Dataset entries
@[simp] theorem State.setLaunch_turns (s : State) (n : Nat) (l : Launch) : (s.setLaunch n l).turns = s.turns := rfl
@[simp] theorem State.setLaunch_core (s : State) (n : Nat) (l : Launch) : (s.setLaunch n l).core = s.core := rfl
@[simp] theorem State.setLaunch_seq (s : State) (n : Nat) (l : Launch) : (s.setLaunch n l).seq = s.seq := rfl
@[simp] theorem State.setLaunch_fresh (s : State) (n : Nat) (l : Launch) : (s.setLaunch n l).fresh = s.fresh := rfl
@[simp] theorem State.setLaunch_time (s : State) (n : Nat) (l : Launch) : (s.setLaunch n l).time = s.time := rfl
@[simp] theorem State.setLaunch_cores (s : State) (n : Nat) (l : Launch) : (s.setLaunch n l).cores = s.cores := rfl
@[simp] theorem State.setLaunch_clusters (s : State) (n : Nat) (l : Launch) : (s.setLaunch n l).clusters = s.clusters := rfl
@[simp] theorem State.setLaunch_dies (s : State) (n : Nat) (l : Launch) : (s.setLaunch n l).dies = s.dies := rfl
@[simp] theorem State.setLaunch_mem (s : State) (n : Nat) (l : Launch) : (s.setLaunch n l).mem = s.mem := rfl
@[simp] theorem State.setLaunch_host (s : State) (n : Nat) (l : Launch) : (s.setLaunch n l).host = s.host := rfl
@[simp] theorem State.setLaunch_stamps (s : State) (n : Nat) (l : Launch) : (s.setLaunch n l).stamps = s.stamps := rfl
@[simp] theorem State.setLaunch_bad (s : State) (n : Nat) (l : Launch) : (s.setLaunch n l).bad = s.bad := rfl
@[simp] theorem State.setLaunch_tlb (s : State) (n : Nat) (l : Launch) : (s.setLaunch n l).tlb = s.tlb := rfl
@[simp] theorem State.setLaunch_waiters (s : State) (n : Nat) (l : Launch) : (s.setLaunch n l).waiters = s.waiters := rfl
@[simp] theorem State.setLaunch_remotePages (s : State) (n : Nat) (l : Launch) : (s.setLaunch n l).remotePages = s.remotePages := rfl
@[simp] theorem State.setLaunch_groups (s : State) (n : Nat) (l : Launch) : (s.setLaunch n l).groups = s.groups := rfl
@[simp] theorem State.setLaunch_nextLaunch (s : State) (n : Nat) (l : Launch) : (s.setLaunch n l).nextLaunch = s.nextLaunch := rfl
@[simp] theorem State.setLaunch_arriving (s : State) (n : Nat) (l : Launch) : (s.setLaunch n l).arriving = s.arriving := rfl
@[simp] theorem State.setLaunch_images (s : State) (n : Nat) (l : Launch) : (s.setLaunch n l).images = s.images := rfl
@[simp] theorem State.setLaunch_spaces (s : State) (n : Nat) (l : Launch) : (s.setLaunch n l).spaces = s.spaces := rfl
@[simp] theorem State.setLaunch_keys (s : State) (n : Nat) (l : Launch) : (s.setLaunch n l).keys = s.keys := rfl
@[simp] theorem State.setLaunch_owed (s : State) (n : Nat) (l : Launch) : (s.setLaunch n l).owed = s.owed := rfl
@[simp] theorem State.setLaunch_keydata (s : State) (n : Nat) (l : Launch) : (s.setLaunch n l).keydata = s.keydata := rfl
@[simp] theorem State.setLaunch_keyErr (s : State) (n : Nat) (l : Launch) : (s.setLaunch n l).keyErr = s.keyErr := rfl
@[simp] theorem State.setLaunch_keyLast (s : State) (n : Nat) (l : Launch) : (s.setLaunch n l).keyLast = s.keyLast := rfl
@[simp] theorem State.setLaunch_tlbiva (s : State) (n : Nat) (l : Launch) : (s.setLaunch n l).tlbiva = s.tlbiva := rfl
@[simp] theorem State.setLaunch_tlbictl (s : State) (n : Nat) (l : Launch) : (s.setLaunch n l).tlbictl = s.tlbictl := rfl
@[simp] theorem State.setLaunch_tlbiGo (s : State) (n : Nat) (l : Launch) : (s.setLaunch n l).tlbiGo = s.tlbiGo := rfl
@[simp] theorem State.setLaunch_tlbiRun (s : State) (n : Nat) (l : Launch) : (s.setLaunch n l).tlbiRun = s.tlbiRun := rfl
@[simp] theorem State.setLaunch_tlbiOps (s : State) (n : Nat) (l : Launch) : (s.setLaunch n l).tlbiOps = s.tlbiOps := rfl
@[simp] theorem State.setLaunch_tlbiOld (s : State) (n : Nat) (l : Launch) : (s.setLaunch n l).tlbiOld = s.tlbiOld := rfl
@[simp] theorem State.setLaunch_aperbase (s : State) (n : Nat) (l : Launch) : (s.setLaunch n l).aperbase = s.aperbase := rfl
@[simp] theorem State.setLaunch_farbase (s : State) (n : Nat) (l : Launch) : (s.setLaunch n l).farbase = s.farbase := rfl
@[simp] theorem State.setLaunch_boot (s : State) (n : Nat) (l : Launch) : (s.setLaunch n l).boot = s.boot := rfl
@[simp] theorem State.setLaunch_booterr (s : State) (n : Nat) (l : Launch) : (s.setLaunch n l).booterr = s.booterr := rfl
@[simp] theorem State.setLaunch_svn (s : State) (n : Nat) (l : Launch) : (s.setLaunch n l).svn = s.svn := rfl
@[simp] theorem State.setLaunch_meas (s : State) (n : Nat) (l : Launch) : (s.setLaunch n l).meas = s.meas := rfl
@[simp] theorem State.setLaunch_modId (s : State) (n : Nat) (l : Launch) : (s.setLaunch n l).modId = s.modId := rfl
@[simp] theorem State.setLaunch_roots (s : State) (n : Nat) (l : Launch) : (s.setLaunch n l).roots = s.roots := rfl
@[simp] theorem State.setLaunch_sbt (s : State) (n : Nat) (l : Launch) : (s.setLaunch n l).sbt = s.sbt := rfl
@[simp] theorem State.setLaunch_mgmt (s : State) (n : Nat) (l : Launch) : (s.setLaunch n l).mgmt = s.mgmt := rfl
@[simp] theorem State.setLaunch_out (s : State) (n : Nat) (l : Launch) : (s.setLaunch n l).out = s.out := rfl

## What is needed
Take the entries above and return only the lines from the one with "s.groups := rfl" to the one with "s.nextLaunch := rfl", both included, unchanged.

## Solution
@[simp] theorem State.setLaunch_groups (s : State) (n : Nat) (l : Launch) : (s.setLaunch n l).groups = s.groups := rfl
@[simp] theorem State.setLaunch_nextLaunch (s : State) (n : Nat) (l : Launch) : (s.setLaunch n l).nextLaunch = s.nextLaunch := rfl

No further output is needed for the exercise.